At Procovery Insitute, we are so happy to be hearing increased discussion, and see long overdue focus, on Community Reintegration. This is so important for individuals, our communities and society as a whole. However, it is also imperative to realize that Community Reintegration is not always possible. It is sometimes entirely impossible – you cannot reintegrate if you have never been integrated in the first place. Many individuals have no vision of living in the community and do not even consider this a possibility, as they’ve never known it.

Many years ago I was facilitating a Procovery Circle as part of a cultural efficacy test of Procovery, in partnership with LACDMH and USC. That winter my mother knit hats for everyone in the Procovery Circle – knit beanies made with soft, colorful yarn that were handmade especially for this Circle. Most of the participants selected a hat at the end of the Circle and put it on right away, but one participant quietly folded his up very neatly, and put it in his pocket without ever putting it on. One of the other participants asked him why he wasn’t wearing his hat, which I was also wondering, and he replied “This hat would be a really good hat for a homeless person, so I’m saving it for when I’m homeless again.”  I asked him why he assumed he would be homeless again, and he replied that he was 41 years old and had only been homeless or institutionalized since he turned 18 years old. It was the only pattern of life that he knew and he couldn’t envision a future for himself where he was not homeless upon discharge.

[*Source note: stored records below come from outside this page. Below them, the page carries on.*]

-- ==== Sys2Proof/Machine/System.lean ====
section
/-!
DEFINITION. The system side of S: time and alignment (08_dies_time R144, R151), fences, barriers and marks (15_conductor
R275-R278, R283), events (R282), launches by post (R285), control and status registers (R286-R288), system calls (R289).
-/

namespace Sys2Proof.Machine

/-! ### Time -/

/-- Requests alignment at the boundary at which the named beat opens (R144). -/
def execPalign (a imm : Nat) (s : State) : Result :=
  .next (issue false (fun s =>
    let now := s.now (dieOf s.cur.core)
    let b := beatAt now.beat (((sv s a + immS s imm).toNat + s.me.csr.tbb) % 2 ^ 48)
    if b ≤ now.beat ∨ s.delta now ⟨b, 0⟩ < 128 then trap 346 s
    else if s.grid.aligns.contains b then advance s
    else if 16 ≤ (s.grid.aligns.filter fun x => decide (now.beat < x)).length then trap 359 s
    else advance { s with grid := { s.grid with aligns := s.grid.aligns ++ [b] } }) s)

/-- S stalls until NTIME reaches sA (R151). -/
def execWaitt (a : Nat) (s : State) : Result :=
  .next (issue false (fun s =>
    if (sv s a).toNat ≤ (s.die (dieOf s.cur.core)).ntime then advance s else waitFor (.waitt (sv s a)) s) s)

/-- S wakes from waitt once NTIME has reached its operand (R151). -/
def wakeWaitt (s : State) (k : Nat) : State :=
  let x := s.eng k .s
  match x.wait with
  | .waitt t => if t.toNat ≤ (s.die (dieOf (k / 2))).ntime ∧ !x.stopped ∧ mayIssue s k then advance (focus s k .s) else s
  | _ => s

/-- S wakes from waitt (R151). -/
def execWaittWake (core bank : Nat) (s : State) : Result := .next (wakeWaitt s (tkey core bank))

/-! ### Order -/

/-- The earlier work of engine e of task k, up to the block that S runs, has finished (R275). -/
def workDone (s : State) (k : Nat) (e : Eng) : Bool :=
  let n := (s.eng k .s).serial
  let x := s.eng k e
  match e with
  | .s => (s.task k).s.stores.isEmpty
  | .v => (x.serial == n || (x.phase == .header && (x.serial + 1) % 2 ^ 32 == n)) && (s.task k).v.flights.isEmpty
  | _ => (x.serial == n || (x.phase == .header && (x.serial + 1) % 2 ^ 32 == n)) && x.opn.isEmpty

/-- A fence with this engine mask may retire; a mask of 0 orders S's own stores. -/
def fenceDone (s : State) (k mask : Nat) : Bool :=
  if mask = 0 then workDone s k .s else engines.all fun e => !bitOf mask e.tag || workDone s k e

/-- A fence retires (R275, R299). -/
def retireFence (scope mask : Nat) (s : State) : State := advance (learnFence (acquireAt s s.key scope) s.key mask)

/-- Marker fence (R275). -/
def execFence (sx ex : Nat) (s : State) : Result :=
  .next (issue false (fun s => if fenceDone s s.key ex then retireFence sx ex s else waitFor (.fence sx ex) s) s)

/-- A waiting fence whose engines have finished retires. -/
def wakeFence (s : State) (k : Nat) : State :=
  let x := s.eng k .s
  match x.wait with
  | .fence sc mask => if fenceDone s k mask ∧ !x.stopped ∧ mayIssue s k then retireFence sc mask (focus s k .s) else s
  | _ => s

/-- A waiting fence retires once the named engines' earlier work has finished (R275). -/
def execFenceRetire (core bank : Nat) (s : State) : Result := .next (wakeFence s (tkey core bank))

/-- The conductor TLB drops the translations of a page, or all; C meets the marker in its stream (R278, R307). -/
def invalidate (va : Nat) (all : Bool) (s : State) : State :=
  advance (s.modMe fun t =>
    { t with tlb := { t.tlb with cond := dropLeaf t.tlb.cond va all }
             late := t.late ++ [{ eng := .c, serial := (Sparse.rd {} t.engs 0).serial, what := .tlbi va all }] })

/-- Invalidates the translations of the page that holds sA (R278). -/
def execTlbi (a : Nat) (s : State) : Result :=
  .next (issue false (fun s => invalidate ((sv s a).toNat % 2 ^ 56) false s) s)

/-- Invalidates every translation of the task's address space (R278). -/
def execTlbiAll (s : State) : Result := .next (issue false (fun s => invalidate 0 true s) s)

/-- Waits for earlier stores; every block is fetched from memory on its first pass, so the blocks read later are (R277). -/
def execIsync (s : State) : Result :=
  .next (issue false (fun s => if s.me.s.stores.isEmpty then advance s else waitFor .retry s) s)

/-- A register of the token file as smark writes it (R259): S sees it at issue, the other engines when they take the record. -/
def writeMark (t : Task) (n serial : Nat) (w : Word) : Task :=
  if n = 0 then t
  else
    { t with kreg := Sparse.wr 0 t.kreg n w
             late := t.late ++ [Eng.c, Eng.v, Eng.m, Eng.a].map fun e => { eng := e, serial := serial, what := .tok n w } }

/-- With tko, a token that completes when earlier loads have returned and earlier stores have performed (R276). -/
def execSmark (s : State) : Result :=
  .next (issue s.cur.ch.tko.isSome (fun s =>
    match s.cur.ch.tko with
    | none => advance s
    | some n =>
      let seq := nextSeq s
      let pending := s.me.s.stores.length
      let serial := s.myEng.serial
      let s := s.modMyEng fun x => { x with count := seq, opn := if pending = 0 then x.opn else x.opn ++ [seq] }
      advance (s.modMe fun t =>
        let t := writeMark t n serial (tokenWord .s seq)
        if pending = 0 then t else { t with s := { t.s with marks := t.s.marks ++ [(seq, pending)] } })) s)

/-- The number of barriers that task k of gang g has arrived at. -/
def arrivalsOf (s : State) (g : Gang) (k : Nat) : Nat :=
  match g.exits.find? fun x => x.1 == k with
  | some x => x.2
  | none => (s.task k).s.arrivals

/-- Every task of the gang of task k has arrived at the barrier at which it waits (R283). -/
def barrierOpen (s : State) (k : Nat) : Bool :=
  match s.gangOf k with
  | none => true
  | some g => g.tasks.all fun j => decide (arrivalsOf s g k ≤ arrivalsOf s g j)

/-- A task of the gang has retired exit without reaching that barrier. -/
def barrierBroken (s : State) (k : Nat) : Bool :=
  match s.gangOf k with
  | none => false
  | some g => g.exits.any fun j => decide (j.2 < arrivalsOf s g k)

/-- A barrier retires (R283, R303). -/
def retireBarrier (scope : Nat) (s : State) : State := advance (learnBarrier (acquireAt s s.key scope) s.key s.me.s.arrivals)

/-- The executing S arrives at a barrier (R283). -/
def arrive (s : State) : State :=
  let s := s.modMe fun t => { t with s := { t.s with arrivals := t.s.arrivals + 1 } }
  meetBarrier s s.key s.me.s.arrivals

/-- S of the executing task, arrived at a barrier: it passes, meets an exited task, or waits. -/
def atBarrier (scope : Nat) (s : State) : State :=
  if barrierOpen s s.key then retireBarrier scope s
  else if barrierBroken s s.key then trap 22 s
  else waitFor (.gbar scope true) s

/-- Arrives at a gang barrier once its earlier stores have performed (R283). -/
def execGbar (sx : Nat) (s : State) : Result :=
  .next (issue false (fun s =>
    match s.myEng.wait with
    | .gbar _ true => atBarrier sx s
    | _ =>
      if s.me.s.stores.isEmpty then
        atBarrier sx (arrive s)
      else waitFor (.gbar sx false) s) s)

/-- A waiting barrier is tried again. -/
def wakeBarrier (s : State) (k : Nat) : State :=
  let x := s.eng k .s
  match x.wait with
  | .gbar sc true => if !x.stopped ∧ mayIssue s k then atBarrier sc (focus s k .s) else s
  | .gbar sc false =>
    if !x.stopped ∧ mayIssue s k ∧ (s.task k).s.stores.isEmpty then
      atBarrier sc (arrive (focus s k .s))
    else s
  | _ => s

/-- The barrier retires once every task has arrived (R283). -/
def execGbarRelease (core bank : Nat) (s : State) : Result := .next (wakeBarrier s (tkey core bank))

/-! ### Events and launches -/

/-- Pops the head event record into sD; 0 where there is none (R282). -/
def execEvpop (d : Nat) (s : State) : Result :=
  .next (issue false (fun s =>
    advance (setS (s.modMe fun t => { t with evq := t.evq.drop 1 }) d (BitVec.ofNat 64 (s.me.evq.headD 0)))) s)

/-- Reads the head event record into sD; 0 where there is none (R282). -/
def execEvpeek (d : Nat) (s : State) : Result :=
  .next (issue false (fun s => advance (setS s d (BitVec.ofNat 64 (s.me.evq.headD 0)))) s)

/-- A launch queue breaks (R321). -/
def breakQueue (s : State) (v q : Nat) : State :=
  let a := regQueue v q + 0x18
  devEvent (s.setReg a (putBits (s.reg a) 2 1 1)) 3 v q 0

/-- The tail of a launch queue moves to t, which the replay log records (R309, R371). -/
def moveTail (s : State) (v q t : Nat) : State :=
  replay (s.setReg (regQueue v q + 8) t) 1 (s.die (masterDie s)).beat [v + q * 2 ^ 16, t, 0]

/-- A write through the page table of virtual function v at va, if it is mapped with W. -/
def vfWrite (s : State) (v va : Nat) (bs : List Byte) : State × Bool :=
  match vfPhys s v va 1 with
  | (s, some pa) => (physWrite s pa bs, true)
  | (s, none) => (s, false)

/-- A packet appended to launch queue q of virtual function v (R285, R308): the answer for sD. -/
def postPacket (s : State) (v q : Nat) (bs : List Byte) : State × Nat :=
  let base := s.reg (regQueue v q)
  let tail := s.reg (regQueue v q + 8) % 2 ^ 32
  let head := s.reg (regQueue v q + 0x10) % 2 ^ 32
  let ctl := s.reg (regQueue v q + 0x18)
  let lgn := base % 32
  if bitOf ctl 2 ∨ 2 ≤ ctl % 4 then (s, 2)
  else if lgn = 0 ∨ 16 < lgn then (breakQueue s v q, 2)
  else if 2 ^ lgn ≤ (tail + 2 ^ 32 - head) % 2 ^ 32 then (s, 0)
  else
    match vfWrite s v (slice base 6 50 * 64 + 64 * (tail % 2 ^ lgn)) bs with
    | (s, false) => (breakQueue s v q, 2)
    | (s, true) => (moveTail s v q ((tail + 1) % 2 ^ 32), 1)

/-- Appends the packet at sA to launch queue sB of the task's virtual function (R285). -/
def execPost (d a b : Nat) (s : State) : Result :=
  .next (issue false (fun s =>
    let va := (sv s a).toNat % 2 ^ 56
    let q := (sv s b).toNat
    let v := match s.gangOf s.key with | some g => g.vf | none => 0
    if va % 64 ≠ 0 then trap 5 s
    else if 16 ≤ q then trap 1 s
    else if !s.me.s.stores.isEmpty then waitFor .retry s
    else withBytes va 64 (fun bs s =>
      let r := postPacket s v q bs
      advance (setS r.1 d (BitVec.ofNat 64 r.2))) s) s)

/-! ### Control and status registers -/

/-- SKEW (R141): the largest estimate against any die, and the ticks since the last alignment boundary. -/
def skewValue (s : State) (d : Nat) : Nat :=
  let x := s.die d
  let worst := (List.range 8).foldl (fun m e => Nat.max m (Sparse.rd 0 x.est e).natAbs) 0 / 2
  Nat.min worst 255 * 2 ^ 32 + Nat.min ((x.tick2 - x.aligned2) / 2) (2 ^ 32 - 1)

/-- TASK (R288). -/
def taskValue (s : State) : Nat :=
  let size := match s.gangOf s.key with | some g => g.tasks.length | none => 0
  size * 2 ^ 32 + s.me.index * 2 ^ 16 + s.cur.bank * 2 ^ 10 + s.cur.core

/-- SLIP (R86): its cur field is the slip announced for the beat now open. -/
def slipValue (s : State) : Nat := putBits (s.reg regSlip) 0 12 (Sparse.rd 0 s.grid.slip s.grid.opened)

/-- What a task reads from control and status register n (R287). -/
def csrValue (s : State) (n : Nat) : Nat :=
  let d := dieOf s.cur.core
  let c := s.me.csr
  match n with
  | 0x000 => (s.die d).beat % 2 ^ 48
  | 0x001 => (s.die d).tick2 / 2
  | 0x002 => (s.die d).ntime
  | 0x003 => c.tbb
  | 0x004 => skewValue s d
  | 0x005 => s.reg regBlim
  | 0x006 => slipValue s
  | 0x007 => s.reg regPlanact
  | 0x008 => s.reg regPlanbase
  | 0x010 => c.win
  | 0x011 => c.compat
  | 0x012 => c.mdepth
  | 0x013 => s.myCore.fsplit
  | 0x014 => s.myCore.ssplit
  | 0x015 => taskValue s
  | 0x016 => pwrValue s d
  | 0x018 => c.vst
  | 0x019 => c.jst
  | 0x01A => c.npth
  | 0x01B => c.asts
  | 0x020 => c.bufsel
  | _ => Sparse.rd 0 s.me.bufcnt (4 * c.bufsel + (n - 0x21))

/-- A value written to a register: the registers after it, or the cause (R286, R34, R193, R213, R214, R247, R336). A write that sets
reserved bits of WIN is taken without them (log entry 70). -/
def csrWrite (c : Csrs) (n v : Nat) : Except Nat Csrs :=
  match n with
  | 0x010 => if v % 128 = 0 ∨ 64 < v % 128 then .error 1 else .ok { c with win := v % 128 }
  | 0x018 => if 8 ≤ v then .error 1 else .ok { c with vst := v }
  | 0x019 => if 2048 ≤ v ∨ bitOf v 8 then .error 1 else .ok { c with jst := v }
  | 0x01A => .ok { c with npth := v % 2 ^ 16 }
  | 0x01B => if 8 ≤ v then .error 1 else .ok { c with asts := v }
  | 0x020 => if 256 ≤ v then .error 1 else .ok { c with bufsel := v }
  | _ => .error 2

/-- A write of the value that f makes of a register's old value and sA. -/
def csrUpdate (a cx : Nat) (f : Word → Word → Word) (s : State) : State :=
  issue false (fun s =>
    match csrWrite s.me.csr cx (f (BitVec.ofNat 64 (csrValue s cx)) (sv s a)).toNat with
    | .ok c => advance (s.modMe fun t => { t with csr := c })
    | .error e => trap e s) s

/-- sD ← CSR (R286). -/
def execCsrr (d cx : Nat) (s : State) : Result :=
  .next (issue false (fun s => advance (setS s d (BitVec.ofNat 64 (csrValue s cx)))) s)
/-- CSR ← sA (R286). -/
def execCsrw (a cx : Nat) (s : State) : Result := .next (csrUpdate a cx (fun _ v => v) s)
/-- CSR ← CSR | sA (R286). -/
def execCsrs (a cx : Nat) (s : State) : Result := .next (csrUpdate a cx (fun c v => c ||| v) s)
/-- CSR ← CSR & ~sA (R286). -/
def execCsrc (a cx : Nat) (s : State) : Result := .next (csrUpdate a cx (fun c v => c &&& ~~~v) s)

/-- S retires the instruction and then raises its cause with the immediate (R289). -/
def callOut (code imm : Nat) (s : State) : State :=
  let s := stepOver s
  raiseCause (s.modMyEng fun x => { x with stopped := true }) s.key code 0 (imm % 2 ^ 15)

/-- System call (R289). -/
def execSvc (imm : Nat) (s : State) : Result := .next (issue false (callOut 20 imm) s)
/-- Breakpoint (R289). -/
def execBrk (imm : Nat) (s : State) : Result := .next (issue false (callOut 21 imm) s)

end Sys2Proof.Machine
end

​Merely living outside of an institution is NOT Community Integration or Reintegration. In order to be integrated in to the community, a community has to be available or one has to be created. It is devastating to learn how many individuals never learned HOW to live in a community or never had a community available to them. ​

It is important to add that what constitutes community is highly individual, we feel that community is about connection, not proximity. Simply being in the midst of others does not constitute community. It is sometimes easier to feel lonely and isolated when surrounded by people, than it is to feel this way when home alone.​


This subject always reminds us of the beautiful Starhawk quote below. What a beautiful way to imagine a community.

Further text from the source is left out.